--- EXERCISE PROMPT ---
What follows is a set of records; copy all of it exactly.

--- PROVIDED DATA ---
-- ==== Sys2Proof/Machine/Entries.lean ====
section
/-! DEFINITION. What a change of the drive state does in the other blocks (R36, R43, R67, R116, R117, R120), the restart
(R37, R38), and the entries into STOPPED and TRIPPED. -/

namespace Sys2Proof.Machine

/-! ### The blocks at a change of the drive state -/

/-- The governor at an entry into UNCONFIGURED, STOPPED, MAGNETIZING or TRIPPED (R43). The limit direction becomes that of a
grant of 0 (log 36). -/
def Governor.zeroed (g : Governor) : Governor :=
  { g with
    td := 0, tg := 0, tp := 0, torque := ⟨0, 0⟩, iqRef := ⟨0, 0⟩, iacc := 0, hold := false, atLimit := false
    devCount := ⟨0, 0⟩, idRef := 0, limitDir := .motoring }

/-- The regulator at the event that makes it blocked (R67). -/
def Regulator.block (g : Regulator) : Regulator :=
  { g with
    duties := .mid, pendingDuties := none, dInt := 0, qInt := 0, dClamp := .none, qClamp := .none, vd := 0, vq := 0 }

/-- Regulator X is blocked (R67). -/
def State.blocked (s : State) (x : Side) : Bool := (s.regs.get x).gateBlock || !s.seq.gate.get x

/-- A regulator of the state replaced. -/
def State.setReg (s : State) (x : Side) (g : Regulator) : State := s.setRegs (s.regs.set x g)

/-- The gate-block flag of X set; R67 applies at the event that makes it blocked. -/
def State.setGateBlock (s : State) (x : Side) : State :=
  let g := s.regs.get x
  s.setReg x { (if s.blocked x then g else g.block) with gateBlock := true }

/-- Regulator X after GATE ENABLE X has gone inactive: blocked if it was not (R67). -/
def State.ungated (s : State) (x : Side) : Regulator := if s.blocked x then s.regs.get x else (s.regs.get x).block

/-- GATE ENABLE A and B go inactive (R31, R67). -/
def State.gatesOff (s : State) : State :=
  (s.setRegs (Pair.ofFn s.ungated)).setSeq { s.seq with gate := ⟨false, false⟩ }

/-- The level watch at an entry into a state that is not a running state (R116, R117). -/
def State.levelAtRest (s : State) : State :=
  let s1 := s.setLevel { s.level with counts := ⟨.zero, .zero⟩ }
  (((s1.fall (.dcUndervolt .a) .first).fall (.dcUndervolt .b) .first).fall .dcLow .first).fall .dcLow .second

/-- Encoder X, and it alone, is LOST (R120). -/
def State.onlyLost (s : State) (x : Side) : Bool :=
  (s.meas.encoders.get x).lost && !(s.meas.encoders.get (otherSide x)).lost

/-- Both encoders are LOST. -/
def State.bothLost (s : State) : Bool := s.meas.encoders.a.lost && s.meas.encoders.b.lost

/-- ENCODER SINGLE formed (R120): falls before rises. -/
def State.formSingle (s : State) : State :=
  let s1 := if s.onlyLost .a then s else s.fall .encoderSingle .first
  let s2 := if s.onlyLost .b then s1 else s1.fall .encoderSingle .second
  let s3 := if s.onlyLost .a then s2.alarmRise .encoderSingle .first (some 0) else s2
  if s.onlyLost .b then s3.alarmRise .encoderSingle .second (some 1) else s3

/-- The encoder conditions formed in a state that is not a running state: ENCODER LOSS is absent there (R120). -/
def State.encodersAtRest (s : State) : State := s.formSingle.fall .encoderLoss .first

/-- BACKROLL becomes absent (R36). -/
def State.backrollOff (s : State) : State := (s.setSeq { s.seq with backroll := false }).fall .backroll .first

/-- The drive state set. -/
def State.setDriveState (s : State) (d : DriveState) : State := s.setSeq { s.seq with drive := d }

/-- The other blocks at an entry into STOPPED or TRIPPED (R43, R116, R117, R120). -/
def State.restEntry (s : State) : State := (s.setGov s.gov.zeroed).levelAtRest.encodersAtRest

/-! ### Reset and restart -/

/-- An encoder after reset: its line-break input, if active, has been active since (R5). -/
def Encoder.afterReset (lineBreak : Bool) : Encoder := { Encoder.reset with touched := lineBreak }

/-- Every block at its reset values (3.5, R178); the exchange memory, the inputs and the queue stay. -/
def State.resetBlocks (s : State) : State where
  pending := s.pending
  inputs := s.inputs
  drive := none
  meas := { MeasUnit.reset with encoders := s.inputs.lineBreak.map Encoder.afterReset }
  seq := .reset
  gov := .reset
  regs := ⟨.reset, .reset⟩
  watch := .reset
  faults := .reset
  level := .reset
  record := { RecordUnit.reset with resets := s.record.resets + 1 }
  store := .reset
  req := .reset
  mem := s.mem

/-- A trip rise in UNCONFIGURED (R106, R107). -/
def State.latchRise (s : State) (k : FaultKind) (src : Source) (d : Option Nat) : State :=
  if s.sourcePresent k src then s
  else s.setEntry k { (s.faults.entry k).rise src s.req.partTime d with latched := true }

/-- GATE FAULT X is taken as becoming active at the end of a reset (R69). -/
def State.freshGateFault (s : State) (x : Side) : State :=
  if s.inputs.gateFault.get x then
    (s.setReg x { s.regs.get x with gateBlock := true, gateFault := true }).latchRise (.gateFault x) .first none
  else s

/-- E-STOP is read afresh at the end of a reset (R38, R105). -/
def State.freshEStop (s : State) : State :=
  if s.inputs.eStop then (s.setSeq { s.seq with eStop := true }).latchRise .eStop .first none else s

/-- A power-on reset, or a restart performed (R38, R178). -/
def State.performReset (s : State) : State :=
  ((s.resetBlocks.freshGateFault .a).freshGateFault .b).freshEStop

/-- What follows in an event, unless the event has brought a reset about (log 11). -/
def State.unlessReset (s0 : State) (f : State → State) (s1 : State) : State :=
  if s1.record.resets = s0.record.resets then f s1 else s1

/-- A pending restart is performed (R37). -/
def State.pendingRestart (s : State) : State := if s.seq.restartPending then s.performReset else s

/-! ### Entries -/

/-- Steps 1 to 4 of R34 but for the gates: BRAKE RELEASE, ramp, flux demand, counts and phase. -/
def Sequencer.tripped (q : Sequencer) : Sequencer :=
  { q with
    ramp := 0, rampTarget := 0, flux := 0, magCount := 0, breakawayCount := 0, zeroCount := 0, brakeCount := 0
    phase := .none, brakeRelease := false }

/-- The entry into STOPPED with the gates off (R20, R23, R30, R35). -/
def State.enterStopped (s : State) : State := ((s.gatesOff.setDriveState .stopped).restEntry).pendingRestart

/-- The entry into TRIPPED (R34). -/
def State.enterTripped (s : State) : State :=
  let s1 := s.gatesOff
  ((s1.setSeq { s1.seq.tripped with drive := .tripped }).backrollOff.restEntry).pendingRestart

end Sys2Proof.Machine
end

--- ANSWER TO THE EXERCISE ---
-- ==== Sys2Proof/Machine/Entries.lean ====
section
/-! DEFINITION. What a change of the drive state does in the other blocks (R36, R43, R67, R116, R117, R120), the restart
(R37, R38), and the entries into STOPPED and TRIPPED. -/

namespace Sys2Proof.Machine

/-! ### The blocks at a change of the drive state -/

/-- The governor at an entry into UNCONFIGURED, STOPPED, MAGNETIZING or TRIPPED (R43). The limit direction becomes that of a
grant of 0 (log 36). -/
def Governor.zeroed (g : Governor) : Governor :=
  { g with
    td := 0, tg := 0, tp := 0, torque := ⟨0, 0⟩, iqRef := ⟨0, 0⟩, iacc := 0, hold := false, atLimit := false
    devCount := ⟨0, 0⟩, idRef := 0, limitDir := .motoring }

/-- The regulator at the event that makes it blocked (R67). -/
def Regulator.block (g : Regulator) : Regulator :=
  { g with
    duties := .mid, pendingDuties := none, dInt := 0, qInt := 0, dClamp := .none, qClamp := .none, vd := 0, vq := 0 }

/-- Regulator X is blocked (R67). -/
def State.blocked (s : State) (x : Side) : Bool := (s.regs.get x).gateBlock || !s.seq.gate.get x

/-- A regulator of the state replaced. -/
def State.setReg (s : State) (x : Side) (g : Regulator) : State := s.setRegs (s.regs.set x g)

/-- The gate-block flag of X set; R67 applies at the event that makes it blocked. -/
def State.setGateBlock (s : State) (x : Side) : State :=
  let g := s.regs.get x
  s.setReg x { (if s.blocked x then g else g.block) with gateBlock := true }

/-- Regulator X after GATE ENABLE X has gone inactive: blocked if it was not (R67). -/
def State.ungated (s : State) (x : Side) : Regulator := if s.blocked x then s.regs.get x else (s.regs.get x).block

/-- GATE ENABLE A and B go inactive (R31, R67). -/
def State.gatesOff (s : State) : State :=
  (s.setRegs (Pair.ofFn s.ungated)).setSeq { s.seq with gate := ⟨false, false⟩ }

/-- The level watch at an entry into a state that is not a running state (R116, R117). -/
def State.levelAtRest (s : State) : State :=
  let s1 := s.setLevel { s.level with counts := ⟨.zero, .zero⟩ }
  (((s1.fall (.dcUndervolt .a) .first).fall (.dcUndervolt .b) .first).fall .dcLow .first).fall .dcLow .second

/-- Encoder X, and it alone, is LOST (R120). -/
def State.onlyLost (s : State) (x : Side) : Bool :=
  (s.meas.encoders.get x).lost && !(s.meas.encoders.get (otherSide x)).lost

/-- Both encoders are LOST. -/
def State.bothLost (s : State) : Bool := s.meas.encoders.a.lost && s.meas.encoders.b.lost

/-- ENCODER SINGLE formed (R120): falls before rises. -/
def State.formSingle (s : State) : State :=
  let s1 := if s.onlyLost .a then s else s.fall .encoderSingle .first
  let s2 := if s.onlyLost .b then s1 else s1.fall .encoderSingle .second
  let s3 := if s.onlyLost .a then s2.alarmRise .encoderSingle .first (some 0) else s2
  if s.onlyLost .b then s3.alarmRise .encoderSingle .second (some 1) else s3

/-- The encoder conditions formed in a state that is not a running state: ENCODER LOSS is absent there (R120). -/
def State.encodersAtRest (s : State) : State := s.formSingle.fall .encoderLoss .first

/-- BACKROLL becomes absent (R36). -/
def State.backrollOff (s : State) : State := (s.setSeq { s.seq with backroll := false }).fall .backroll .first

/-- The drive state set. -/
def State.setDriveState (s : State) (d : DriveState) : State := s.setSeq { s.seq with drive := d }

/-- The other blocks at an entry into STOPPED or TRIPPED (R43, R116, R117, R120). -/
def State.restEntry (s : State) : State := (s.setGov s.gov.zeroed).levelAtRest.encodersAtRest

/-! ### Reset and restart -/

/-- An encoder after reset: its line-break input, if active, has been active since (R5). -/
def Encoder.afterReset (lineBreak : Bool) : Encoder := { Encoder.reset with touched := lineBreak }

/-- Every block at its reset values (3.5, R178); the exchange memory, the inputs and the queue stay. -/
def State.resetBlocks (s : State) : State where
  pending := s.pending
  inputs := s.inputs
  drive := none
  meas := { MeasUnit.reset with encoders := s.inputs.lineBreak.map Encoder.afterReset }
  seq := .reset
  gov := .reset
  regs := ⟨.reset, .reset⟩
  watch := .reset
  faults := .reset
  level := .reset
  record := { RecordUnit.reset with resets := s.record.resets + 1 }
  store := .reset
  req := .reset
  mem := s.mem

/-- A trip rise in UNCONFIGURED (R106, R107). -/
def State.latchRise (s : State) (k : FaultKind) (src : Source) (d : Option Nat) : State :=
  if s.sourcePresent k src then s
  else s.setEntry k { (s.faults.entry k).rise src s.req.partTime d with latched := true }

/-- GATE FAULT X is taken as becoming active at the end of a reset (R69). -/
def State.freshGateFault (s : State) (x : Side) : State :=
  if s.inputs.gateFault.get x then
    (s.setReg x { s.regs.get x with gateBlock := true, gateFault := true }).latchRise (.gateFault x) .first none
  else s

/-- E-STOP is read afresh at the end of a reset (R38, R105). -/
def State.freshEStop (s : State) : State :=
  if s.inputs.eStop then (s.setSeq { s.seq with eStop := true }).latchRise .eStop .first none else s

/-- A power-on reset, or a restart performed (R38, R178). -/
def State.performReset (s : State) : State :=
  ((s.resetBlocks.freshGateFault .a).freshGateFault .b).freshEStop

/-- What follows in an event, unless the event has brought a reset about (log 11). -/
def State.unlessReset (s0 : State) (f : State → State) (s1 : State) : State :=
  if s1.record.resets = s0.record.resets then f s1 else s1

/-- A pending restart is performed (R37). -/
def State.pendingRestart (s : State) : State := if s.seq.restartPending then s.performReset else s

/-! ### Entries -/

/-- Steps 1 to 4 of R34 but for the gates: BRAKE RELEASE, ramp, flux demand, counts and phase. -/
def Sequencer.tripped (q : Sequencer) : Sequencer :=
  { q with
    ramp := 0, rampTarget := 0, flux := 0, magCount := 0, breakawayCount := 0, zeroCount := 0, brakeCount := 0
    phase := .none, brakeRelease := false }

/-- The entry into STOPPED with the gates off (R20, R23, R30, R35). -/
def State.enterStopped (s : State) : State := ((s.gatesOff.setDriveState .stopped).restEntry).pendingRestart

/-- The entry into TRIPPED (R34). -/
def State.enterTripped (s : State) : State :=
  let s1 := s.gatesOff
  ((s1.setSeq { s1.seq.tripped with drive := .tripped }).backrollOff.restEntry).pendingRestart

end Sys2Proof.Machine
end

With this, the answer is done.